Data shown.

/-- Settles O33: declarations by the tests of R463, changes of state and pins by the checks of R450, drains by the region's state, and
writes of quotas by the floor rules. Until its record places are written a new region reads as UNDECLARED, the model's choice (log entry
49). -/
theorem tierRegions : Obligations.TierRegions := by
  unfold Obligations.TierRegions
  refine ⟨fun s w map h hc ha hfree hr => ?declares, fun s w map h hc ha hfree hr => ?restores, fun s w map r h hc ha => ?refused,
    fun s w id hi ha hp => ?recordsWritten, fun s w h hc hb => ?seals, fun s w h hc hb => ?sealWaits, fun s w h hc => ?unseals,
    fun s w h hc => ?retires, fun s w h hc hset hpin hroom => ?pins, fun s w h hc hset hpin hroom => ?pinRefused,
    fun s id w hl hn hst hw => ?unsealed, fun s id hl hn hst hw he => ?undeclared, fun s k v hr hk => ?cap,
    fun s k v hr hk hpinned hsum => ?floor, fun s k v hr hk hpinned => ?floorIgnored⟩
  case declares =>
    obtain ⟨hat, hregion, hothers, hused, hout, hframe⟩ := declaring_spec h.1.1
    refine completes_mtDdrDeclare h hc ha hfree ?_
    rw [declareAlloc_of_fresh (h.tierRegion_eq (by decide)) hr, hframe.kept_eq (by simp) (by simp)]
    exact ⟨hat, congrArg DdrRegion.map hregion, congrArg DdrRegion.st hregion, congrArg DdrRegion.tenant hregion,
      congrArg DdrRegion.units hregion, hused, hout, hothers, hframe⟩
  case restores =>
    obtain ⟨hregion, -, -, hframe⟩ := declared_spec w .unsealed map s
    refine completes_mtDdrDeclare h hc ha hfree ?_
    rw [declareAlloc_of_restore (h.tierRegion_eq (by decide)) hr]
    exact ends_of_complete hframe (by simp) (by simp) ⟨congrArg DdrRegion.st hregion, congrArg DdrRegion.map hregion, hframe⟩
  case refused => exact completes_of_tier_refused (exec_mtDdrDeclare w.wid map s) h (by simp only [hc, ha])
  case recordsWritten =>
    obtain ⟨hregion, hothers, hframe⟩ := recordsReady_spec id s
    exact completes_of_resume (exec_ddrRecordInitComplete w.wid s) hi ha (a := id) (by rw [hp]; rfl)
      (ends_of_complete hframe (by simp) (by simp) ⟨hregion, hothers, hframe⟩)
  case seals =>
    obtain ⟨hregion, hothers, hframe⟩ := modDdr_spec s (dat w.body 8 8) (fun r => { r with st := .sealed, lastUse := s.clk.sc })
    refine completes_mtDdrSeal h hc ?_
    rw [if_neg (by simp [hb])]
    exact ends_of_complete hframe (by simp) (by simp) ⟨hregion, hothers, hframe⟩
  case sealWaits =>
    refine completes_mtDdrSeal h hc ?_
    rw [if_pos hb]
    exact ⟨at_setProg h.1.1, (setProg_onlyChanges s _ _).kept⟩
  case unseals =>
    obtain ⟨hat, hregion, hothers, hframe⟩ := draining_spec h.1.1 .unsealing
    exact completes_mtDdrUnseal h hc ⟨hat, hregion, hothers, hframe.kept⟩
  case retires =>
    obtain ⟨hat, hregion, hothers, hframe⟩ := draining_spec h.1.1 .retiring
    exact completes_mtDdrRetire h hc ⟨hat, hregion, hothers, hframe.kept⟩
  case pins =>
    obtain ⟨hregion, hcount, hframe⟩ := pinned_spec (dat w.body 8 8) s
    exact completes_mtDdrPin h hc hset hpin hroom (ends_of_complete hframe (by simp) (by simp) ⟨hregion, hcount, hframe⟩)
  case pinRefused =>
    exact completes_of_tier_refused (exec_mtDdrPin w.wid s) h (by simp [hc, h.tierRegion_eq (by decide), hset, hpin, hroom])
  case unsealed =>
    obtain ⟨hregion, -, hframe⟩ := modDdr_spec s id (fun r => { r with st := .unsealed })
    exact completes_unsealed hl hn hst hw (ends_of_complete hframe (by simp) (by simp) ⟨hregion, hframe⟩)
  case undeclared =>
    obtain ⟨hregion, hused, hothers, hframe⟩ := undeclared_spec id s
    have hnone : ∀ x ∈ s.work, ∀ n map, x.prog ≠ .ddrEvict n map := fun x hx n map hp => by
      have hx' := he x hx
      rwa [hp] at hx'
    refine completes_undeclared hl hn hst hw hnone ?_
    rw [hframe.kept_eq (by simp) (by simp)]
    exact ⟨hregion, hused, hothers, hframe⟩
  case cap =>
    obtain ⟨hshare, hothers, hframe⟩ := modShare_spec s k (fun x => { x with cap := v.setWidth 21 })
    exact completes_capWrite hr hk ⟨hshare, hothers, hframe.kept⟩
  case floor =>
    obtain ⟨hshare, hothers, hframe⟩ := modShare_spec s k (fun x => { x with floor := v.setWidth 21 })
    refine completes_floorWrite hr hk ?_
    rw [floorWritten_of_kept hsum hpinned]
    exact ⟨hshare, hothers, hframe.kept⟩
  case floorIgnored =>
    refine completes_floorWrite hr hk ?_
    rw [floorWritten_of_pinned hpinned]
    exact OnlyChanges.kept (.refl [] s)

end Sys2Proof.Machine

/-! # What every step keeps of the fuses

SUPPORT. Every command but the commit of a security version answers a state with the fuses of the state it found (R729); the commit
raises the version and adds revoked slots (R737); an idle cycle counts and nothing more (R52). -/

namespace Sys2Proof.Machine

Exercise brief.
The word to find is "TierRegions". Copy every line of the data that holds it.

Response.
theorem tierRegions : Obligations.TierRegions := by
  unfold Obligations.TierRegions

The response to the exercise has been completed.